## [What you have to do]
Write out exactly the lines below that run from the one containing "theorem rdId : Statement" through the one containing "theorem wrCtrl (v", both included, with no other lines.

══════════

-- ==== Sys2Proof/Laws/PerInstr.lean ====
section
/-! SUPPORT. Facts of every instruction as syntax, one lemma per constructor. EncodedLength: a command is encoded in 8
bytes and a register access in 10 (30_encoding.md R100, R107). -/

namespace Sys2Proof.Laws.EncodedLength

/-- The bytes of an instruction are a command word or a register access. -/
def Statement (i : Sys2Proof.Instr) : Prop := (Sys2Proof.encode i).length = 8 ∨ (Sys2Proof.encode i).length = 10

theorem nop : Statement (.nop) := .inl (Sys2Proof.commandBytes_length _ _)
theorem clear : Statement (.clear) := .inl (Sys2Proof.commandBytes_length _ _)
theorem permute : Statement (.permute) := .inl (Sys2Proof.commandBytes_length _ _)
theorem hash : Statement (.hash) := .inl (Sys2Proof.commandBytes_length _ _)
theorem theta : Statement (.theta) := .inl (Sys2Proof.commandBytes_length _ _)
theorem rho : Statement (.rho) := .inl (Sys2Proof.commandBytes_length _ _)
theorem pi : Statement (.pi) := .inl (Sys2Proof.commandBytes_length _ _)
theorem chi : Statement (.chi) := .inl (Sys2Proof.commandBytes_length _ _)
theorem round (r : Nat) : Statement (.round r) := .inl (Sys2Proof.commandBytes_length _ _)
theorem iota (r : Nat) : Statement (.iota r) := .inl (Sys2Proof.commandBytes_length _ _)
theorem wrLane (i : Nat) (v : Sys2Proof.Word) : Statement (.wrLane i v) := .inr (Sys2Proof.accessBytes_length _ _ _)
theorem rdLane (i : Nat) : Statement (.rdLane i) := .inr (Sys2Proof.accessBytes_length _ _ _)
theorem rdId : Statement (.rdId) := .inr (Sys2Proof.accessBytes_length _ _ _)
theorem wrId (v : Sys2Proof.Word) : Statement (.wrId v) := .inr (Sys2Proof.accessBytes_length _ _ _)
theorem rdCtrl : Statement (.rdCtrl) := .inr (Sys2Proof.accessBytes_length _ _ _)
theorem wrCtrl (v : Sys2Proof.Word) : Statement (.wrCtrl v) := .inr (Sys2Proof.accessBytes_length _ _ _)
theorem rdStatus : Statement (.rdStatus) := .inr (Sys2Proof.accessBytes_length _ _ _)
theorem wrStatus (v : Sys2Proof.Word) : Statement (.wrStatus v) := .inr (Sys2Proof.accessBytes_length _ _ _)
theorem rdCmd : Statement (.rdCmd) := .inr (Sys2Proof.accessBytes_length _ _ _)
theorem wrCmd (w : Sys2Proof.Word) : Statement (.wrCmd w) := .inr (Sys2Proof.accessBytes_length _ _ _)
theorem wrSrc (v : Sys2Proof.Word) : Statement (.wrSrc v) := .inr (Sys2Proof.accessBytes_length _ _ _)
theorem rdSrc : Statement (.rdSrc) := .inr (Sys2Proof.accessBytes_length _ _ _)
theorem wrLen (v : Sys2Proof.Word) : Statement (.wrLen v) := .inr (Sys2Proof.accessBytes_length _ _ _)
theorem rdLen : Statement (.rdLen) := .inr (Sys2Proof.accessBytes_length _ _ _)
theorem wrDst (v : Sys2Proof.Word) : Statement (.wrDst v) := .inr (Sys2Proof.accessBytes_length _ _ _)
theorem rdDst : Statement (.rdDst) := .inr (Sys2Proof.accessBytes_length _ _ _)
theorem rdBlocks : Statement (.rdBlocks) := .inr (Sys2Proof.accessBytes_length _ _ _)
theorem wrBlocks (v : Sys2Proof.Word) : Statement (.wrBlocks v) := .inr (Sys2Proof.accessBytes_length _ _ _)
theorem rdFaultAddr : Statement (.rdFaultAddr) := .inr (Sys2Proof.accessBytes_length _ _ _)
theorem wrFaultAddr (v : Sys2Proof.Word) : Statement (.wrFaultAddr v) := .inr (Sys2Proof.accessBytes_length _ _ _)
theorem rdWrReserved (d : Sys2Proof.Dir) (slot : Nat) (v : Sys2Proof.Word) : Statement (.rdWrReserved d slot v) := .inr (Sys2Proof.accessBytes_length _ _ _)

end Sys2Proof.Laws.EncodedLength
end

══════════

## [Solved problem]
theorem rdId : Statement (.rdId) := .inr (Sys2Proof.accessBytes_length _ _ _)
theorem wrId (v : Sys2Proof.Word) : Statement (.wrId v) := .inr (Sys2Proof.accessBytes_length _ _ _)
theorem rdCtrl : Statement (.rdCtrl) := .inr (Sys2Proof.accessBytes_length _ _ _)
theorem wrCtrl (v : Sys2Proof.Word) : Statement (.wrCtrl v) := .inr (Sys2Proof.accessBytes_length _ _ _)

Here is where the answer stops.